Wednesday, April 20, 2016

Jiminy Jillikers and Semantic Satiation

There's a fantastic episode of The Simpsons called "Radioactive Man" in which a film adaptation of the superhero comic Radioactive Man is being made in the town of Springfield. In the episode, Bart's friend Milhouse is cast as Radioactive Man's sidekick, Fallout Boy.

The episode covers how Milhouse deals with being a movie star, and how it isn't as cool as he thought it would be. After being forced to record each scene multiple times and say Fallout Boy's catchphrase "jiminy jillikers" hundreds of times, Milhouse retorts, "making movies is so horribly repetitive; I've said 'jiminy jillikers!' so many times the words have lost all meaning!"

Try saying "flower" 100 times...
Of course, "jiminy jillikers" is a fictional expression and has no meaning.
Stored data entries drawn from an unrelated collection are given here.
-- ==== Sys2Proof/Machine/Vector.lean ====
section
/-! DEFINITION. The vector slot but for the accumulator class: arithmetic, conversions, memory, tiles, reduction,
random (R155 to R171). -/

namespace Sys2Proof.Machine

/-! ## Lane operations -/

def fMin (f : FFmt) (a b : Nat) : Nat :=
  if f.isNan a || f.isNan b then f.nan
  else if f.lt a b then a else if f.lt b a then b else if tb a (f.w - 1) then a else b

def fMax (f : FFmt) (a b : Nat) : Nat :=
  if f.isNan a || f.isNan b then f.nan
  else if f.lt a b then b else if f.lt b a then a else if tb a (f.w - 1) then b else a

/-- A lane mask of all ones or zero. -/
def fMask (f : FFmt) (b : Bool) : Nat := if b then 2 ^ f.w - 1 else 0

/-- R160, R161: one lane of classes 0x1 and 0x2. -/
def fpLane (f : FFmt) (op : FpOp) (a b c : Nat) : Nat :=
  match op with
  | .add => f.add a b
  | .sub => f.sub a b
  | .mul => f.mul a b
  | .fma => f.fma a b c
  | .min => fMin f a b
  | .max => fMax f a b
  | .abs => if f.isNan a then f.nan else a % 2 ^ (f.w - 1)
  | .neg => if f.isNan a then f.nan else f.flip a
  | .ceq => fMask f (f.eqv a b)
  | .clt => fMask f (f.lt a b)
  | .cle => fMask f (f.lt a b || f.eqv a b)
  | .sel => if c ≠ 0 then a else b

/-- Latencies of classes 0x1 and 0x2. -/
def fpLat (op : FpOp) : Nat :=
  match op with
  | .add | .sub | .mul | .fma => 4
  | _ => 2

/-- R159: fields that the function does not use are zero. -/
def fpFieldsOk (op : FpOp) (r : VRegs) : Bool :=
  match op with
  | .abs | .neg => r.vb == 0 && r.vc == 0 && !r.bs
  | .fma | .sel => true
  | _ => r.vc == 0

/-- R160: one lane of class 0x3. -/
def intLane (op : IntOp) (a b : W32) : W32 :=
  match op with
  | .add => a + b
  | .sub => a - b
  | .and => a &&& b
  | .or => a ||| b
  | .xor => a ^^^ b
  | .shl => a <<< (b.toNat % 32)
  | .shr => a >>> (b.toNat % 32)
  | .sra => a.sshiftRight (b.toNat % 32)
  | .ceq => if a == b then 0xFFFFFFFF#32 else 0
  | .clt => if a.slt b then 0xFFFFFFFF#32 else 0

/-- R162. -/
def cvtFI (x : W32) : W32 :=
  match fp32.dec x.toNat with
  | .nan => 0x80000000#32
  | .inf neg => if neg then 0x80000001#32 else 0x7FFFFFFF#32
  | .fin _ d =>
    let v := d.rne
    if v > 2 ^ 31 - 1 then 0x7FFFFFFF#32
    else if v < -(2 ^ 31 - 1) then 0x80000001#32
    else BitVec.ofInt 32 v

def bf (x : W32) : W16 := BitVec.ofNat 16 (toBf16 x.toNat)

def unbf (x : W16) : W32 := BitVec.ofNat 32 (ofBf16 x.toNat)

/-- Class number of a special function (R164). -/
def specialNum : SpecialFn → Nat
  | .exp => 0
  | .log => 1
  | .rsqrt => 2
  | .rcp => 3
  | .sig => 4
  | .silu => 5
  | .tanh => 6

def specialLat : SpecialFn → Nat
  | .exp => 10
  | .log => 12
  | .rsqrt | .rcp => 8
  | .sig | .tanh => 14
  | .silu => 16

/-- R171: word of lane `l`. -/
def vrndLane (key b c : W64) (l : Nat) : W32 :=
  (philox key ⟨b.extractLsb' 0 32, b.extractLsb' 32 32, c.extractLsb' 0 32,
    c.extractLsb' 32 32 + BitVec.ofNat 32 (l / 4)⟩).word l

/-! ## Pipes -/

/-- The pipes of R155 by number: arithmetic, special-function, memory, tile, reduction, random. -/
def pipeArith : Nat := 0
def pipeSpecial : Nat := 1
def pipeMem : Nat := 2
def pipeTile : Nat := 3
def pipeRed : Nat := 4
def pipeRand : Nat := 5

/-- R155: the pipe takes the instruction; VEC_ISSUED counts it. -/
def Core.usePipe (k : Core) (x : At) (p interval lat : Nat) : Core :=
  let o := k.pipe p
  { k with pipes := k.pipes.set! p ⟨x.now + interval, max o.idle (x.now + lat)⟩
           cb := { k.cb with vecIssued := bump k.cb.vecIssued } }

/-- "bad vector instruction" (R176). -/
def badVec : Plan := Plan.bad 0x0601 0

/-- R155: what an instruction of pipe `p` waits for. -/
def Core.pipeWait (k : Core) (x : At) (p : Nat) : Nat := stallIf (decide (x.now < (k.pipe p).next)) stallQueue

/-- R155: an instruction on pipe `p`. -/
def onPipe (k : Core) (x : At) (p interval lat : Nat) (ranges : List SbEntry) (act : State → State) : Plan :=
  { fault := none, stall := k.pipeWait x p, ranges := ranges, flow := .seq,
    act := fun s => act (s.modCore x.c fun k => k.usePipe x p interval lat) }

/-- Whether a register image has a canonical NaN lane in a view (R178). -/
def hasNan (half : Bool) (v : BitVec 1024) : Bool :=
  if half then (List.range 64).any fun l => lane16 v l == 0x7FC0#16 else (List.range 32).any fun l => lane v l == cNan

/-- What a vector result is counted as: bits only, FP32 lanes or BF16 lanes. DEDUCED (log 34). -/
inductive NanView where
  | none | full | half
  deriving DecidableEq, Repr

/-- A vector result: the register, and VEC_NANOUT when a lane of the view is the canonical NaN. DEDUCED (log 34). -/
def vecOut (x : At) (lat : Nat) (vd : RegIx) (view : NanView) (val : BitVec 1024) (s : State) : State :=
  let n := match view with
    | .none => false
    | .full => hasNan false val
    | .half => hasNan true val
  s.modCore x.c fun k =>
    { k.putV x lat vd val with cb := if n then { k.cb with vecNanout := bump k.cb.vecNanout } else k.cb }

/-- A lane operation on the arithmetic pipe. -/
def arith (k : Core) (x : At) (lat : Nat) (vd : RegIx) (view : NanView) (val : BitVec 1024) : Plan :=
  onPipe k x pipeArith 1 lat [] (vecOut x lat vd view val)

/-! ## Memory forms -/

/-- R163: issue interval of a memory access. -/
def memInterval (a size : Nat) : Nat := if a % size = 0 then 1 else 2

/-- R163: a load of `size` bytes with latency `lat` and interval `iv`. -/
def vecLoad (k : Core) (x : At) (a size align lat iv : Nat) (act : State → State) : Plan :=
  if a % align = 0 ∧ inWin a size then
    onPipe k x pipeMem iv lat [spRange .read a size (.atCc (x.now + lat - 2 + bit (iv == 2)))]
      (readOr x 2 .vec a size act)
  else badVec.after (k.pipeWait x pipeMem)

/-- R163: a store. -/
def vecStore (k : Core) (x : At) (a size align lat iv : Nat) (bytes : List Byte) : Plan :=
  if a % align = 0 ∧ inWin a size then
    onPipe k x pipeMem iv lat [spRange .write a size (.atCc (x.now + lat + bit (iv == 2)))]
      fun s => s.wrBytes (spKey x.c a) bytes
  else badVec.after (k.pipeWait x pipeMem)

/-! ## Tile forms (R165) -/

/-- The elements of row or column `ix` and the next one, as a mask over the 256 elements. -/
def pairMask (col : Bool) (ix : Nat) : BitVec 256 :=
  BitVec.ofNat 256 (packFields 1 ((List.range 256).map fun e =>
    bit (let n := if col then e % 16 else e / 16; n == ix || n == ix + 1)))

/-- Element of lane `l` in rows or columns ix and ix + 1. -/
def pairElem (t : BitVec 8192) (col : Bool) (ix l : Nat) : W32 :=
  let n := ix + l / 16
  if col then tileElem t (l % 16) n else tileElem t n (l % 16)

/-- The tile image that puts the lanes of `v` into rows or columns ix and ix + 1. -/
def pairTile (v : BitVec 1024) (col : Bool) (ix : Nat) : BitVec 8192 :=
  tileOf fun e =>
    let n := if col then e % 16 else e / 16
    let m := if col then e / 16 else e % 16
    lane v ((n - ix) * 16 + m)

def allElems : BitVec 256 := BitVec.allOnes 256

/-! ## Reduction forms -/

def redMode (m : BitVec 2) : RedMode :=
  match m.toNat with
  | 0 => .sum
  | 1 => .max
  | 2 => .argmax
  | _ => .topk

def Core.ctxAt (k : Core) (cx : BitVec 2) : RedCtx := k.ctx.toList.getD cx.toNat RedCtx.inactive

def Core.setCtx (k : Core) (cx : BitVec 2) (r : RedCtx) : Core := { k with ctx := k.ctx.set! cx.toNat r }

/-- R166: a feed of lanes 0 to nm1. -/
def feedPlan (k : Core) (x : At) (va : RegIx) (cx : BitVec 2) (nm1 : BitVec 5) (ixs : Option RegIx) : Plan :=
  let c := k.ctxAt cx
  let n := nm1.toNat + 1
  let wait := k.pipeWait x pipeRed
  if !c.active || (ixs.isSome && c.mode == .sum) then (Plan.bad 0x0602 0).after wait
  else if c.count + n > 2 ^ 32 - 1 then (Plan.bad 0x0603 0).after wait
  else
    let xs := (List.range n).map fun l => lane (k.vreg va) l
    let ix := ixs.map fun vb => (List.range n).map fun l => lane (k.vreg vb) l
    onPipe k x pipeRed (if ixs.isSome || c.mode == .topk then 2 else 1) 1 [] fun s =>
      s.modCore x.c fun k =>
        { k.setCtx cx (c.feed xs ix) with cb := { k.cb with vecFeeds := bumpBy n k.cb.vecFeeds } }

/-- R169: RGET. -/
def rgetPlan (k : Core) (x : At) (vd : RegIx) (cx : BitVec 2) (part : BitVec 3) : Plan :=
  let c := k.ctxAt cx
  let p := part.toNat
  let wait := k.pipeWait x pipeRed
  if p > 4 then badVec.after wait
  else if !c.active then (Plan.bad 0x0602 0).after wait
  else if !c.partOk p then badVec.after wait
  else
    let lat := if c.mode = .sum ∧ p = 0 then 10 else 6
    let view := if p = 4 ∨ (c.mode = .topk ∧ 2 ≤ p) then .none else .full
    onPipe k x pipeRed 1 lat [] (vecOut x lat vd view (lanesOf (c.partLane p)))

/-! ## The slot -/

/-- R160: the vector slot's plan, accumulator class excepted. DEDUCED (log 36). -/
def vecPlan (s : State) (x : At) (i : VecInstr) : Plan :=
  let k := s.core x.c
  match i with
  | .vnop => Plan.nop
  | .fp op half r =>
    if fpFieldsOk op r then
      let a := k.vreg r.va
      let c := k.vreg r.vc
      if half then
        let b := k.opB16 r
        arith k x (fpLat op) r.vd .half
          (lanes16Of fun l => BitVec.ofNat 16 (fpLane bf16 op (lane16 a l).toNat (lane16 b l).toNat (lane16 c l).toNat))
      else
        let b := k.opB32 r
        arith k x (fpLat op) r.vd .full
          (lanesOf fun l => BitVec.ofNat 32 (fpLane fp32 op (lane a l).toNat (lane b l).toNat (lane c l).toNat))
    else badVec.after (k.pipeWait x pipeArith)
  | .int op r =>
    if r.vc = 0 then
      arith k x 2 r.vd .none (lanesOf fun l => intLane op (lane (k.vreg r.va) l) (lane (k.opB32 r) l))
    else badVec.after (k.pipeWait x pipeArith)
  | .special fn half vd va =>
    if half then
      onPipe k x pipeSpecial 4 (specialLat fn) []
        (vecOut x (specialLat fn) vd .half (lanes16Of fun l => specialBf16 (specialNum fn) (lane16 (k.vreg va) l)))
    else
      onPipe k x pipeSpecial 2 (specialLat fn) []
        (vecOut x (specialLat fn) vd .full (lanesOf fun l => specialFp32 (specialNum fn) (lane (k.vreg va) l)))
  | .vcvtif vd va => arith k x 3 vd .full (lanesOf fun l => fpOfInt (lane (k.vreg va) l).toInt 0)
  | .vcvtfi vd va => arith k x 3 vd .none (lanesOf fun l => cvtFI (lane (k.vreg va) l))
  | .vpackh vd va vb =>
    arith k x 3 vd .half
      (lanes16Of fun l => bf (if l < 32 then lane (k.vreg va) l else lane (k.vreg vb) (l - 32)))
  | .vunpk high vd va =>
    arith k x 3 vd .full (lanesOf fun l => unbf (lane16 (k.vreg va) (if high then 32 + l else l)))
  | .vbcst vd va => arith k x 2 vd .full (lanesOf fun _ => (k.sreg va).extractLsb' 0 32)
  | .vext vd va ln =>
    onPipe k x pipeArith 1 3 [] fun s =>
      s.modCore x.c fun k' => k'.putS x 2 3 vd ((lane (k.vreg va) ln.toNat).setWidth 64)
  | .vins vd va ln =>
    arith k x 2 vd .full
      (lanesOf fun l => if l = ln.toNat then (k.sreg va).extractLsb' 0 32 else lane (k.vreg vd) l)
  | .vmov vd va => arith k x 2 vd .full (k.vreg va)
  | .vld half vd va off =>
    let a := k.addr va off
    if half then
      vecLoad k x a 64 2 6 (memInterval a 64) fun s =>
        let n := s.spRd x.c a 64
        vecOut x 6 vd .full (lanesOf fun l => unbf (BitVec.ofNat 16 (fld n (16 * l) 16))) s
    else
      vecLoad k x a 128 4 6 (memInterval a 128) fun s => vecOut x 6 vd .full (BitVec.ofNat 1024 (s.spRd x.c a 128)) s
  | .vst half va vb off =>
    let a := k.addr va off
    if half then
      vecStore k x a 64 2 4 (memInterval a 64)
        (leBytes 64 (packFields 16 ((List.range 32).map fun l => (bf (lane (k.vreg vb) l)).toNat)))
    else vecStore k x a 128 4 4 (memInterval a 128) (leBytes 128 (k.vreg vb).toNat)
  | .mld tm va off =>
    let a := k.addr va off
    vecLoad k x a 1024 4 12 8 fun s =>
      s.modCore x.c fun k => k.putM x 12 tm allElems (BitVec.ofNat 8192 (s.spRd x.c a 1024))
  | .mst tm va off => vecStore k x (k.addr va off) 1024 4 8 8 (leBytes 1024 (k.mreg tm).toNat)
  | .mtr tm =>
    onPipe k x pipeTile 4 8 [] fun s =>
      s.modCore x.c fun k' =>
        k'.putM x 8 tm allElems (tileOf fun e => tileElem (k.mreg tm) (e % 16) (e / 16))
  | .mget col vd tm ix =>
    if ix.toNat % 2 = 0 then
      onPipe k x pipeTile 1 3 [] (vecOut x 3 vd .full (lanesOf fun l => pairElem (k.mreg tm) col ix.toNat l))
    else badVec.after (k.pipeWait x pipeTile)
  | .mput col va tm ix =>
    if ix.toNat % 2 = 0 then
      onPipe k x pipeTile 1 3 [] fun s =>
        s.modCore x.c fun k' => k'.putM x 3 tm (pairMask col ix.toNat) (pairTile (k.vreg va) col ix.toNat)
    else badVec.after (k.pipeWait x pipeTile)
  | .rbeg va cx mode km1 =>
    if mode.toNat = 3 ∨ km1 = 0 then
      onPipe k x pipeRed 1 1 [] fun s =>
        s.modCore x.c fun k' =>
          k'.setCtx cx (RedCtx.begin (redMode mode) (km1.toNat + 1) ((k.sreg va).extractLsb' 0 32))
    else badVec.after (k.pipeWait x pipeRed)
  | .rfeed va cx nm1 => feedPlan k x va cx nm1 none
  | .rfeedx va vb cx nm1 => feedPlan k x va cx nm1 (some vb)
  | .rget vd cx part => rgetPlan k x vd cx part
  | .vrnd vd va vb vc =>
    onPipe k x pipeRand 2 12 []
      (vecOut x 12 vd .none (lanesOf fun l => vrndLane (k.sreg va) (k.sreg vb) (k.sreg vc) l))
  | _ => badVec

end Sys2Proof.Machine
end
However, the phenomenon Milhouse is referring to is very real, and is called semantic satiation. This is when a word is repeated so many times that you no longer understand it to have any meaning, and instead just imagine the word as meaningless sounds, nonsense, gibberish, etc.

No matter what the word is, if you repeat it enough times, you'll eventually stop understanding it as a word and start hearing it as little more than the sounds (or phonemes) that constitute the word.

Normally when you repeat a word, your brain triggers the meaning of the word and you therefore understand it. However, when you quickly repeat a word again and again, you trigger a process known as reactive inhibition, which reduces the effectiveness of repeating the word, effectively rendering the process almost null and void. This means that rather than triggering the meaning of the word, you become almost immune to the process, and no meaning is triggered.

While this episode of The Simpsons plays on this idea by using a meaningless word as an example, it still helps explain the concept. You've surely experienced semantic satiation in your lifetime, and if you didn't know what it was before, now you do!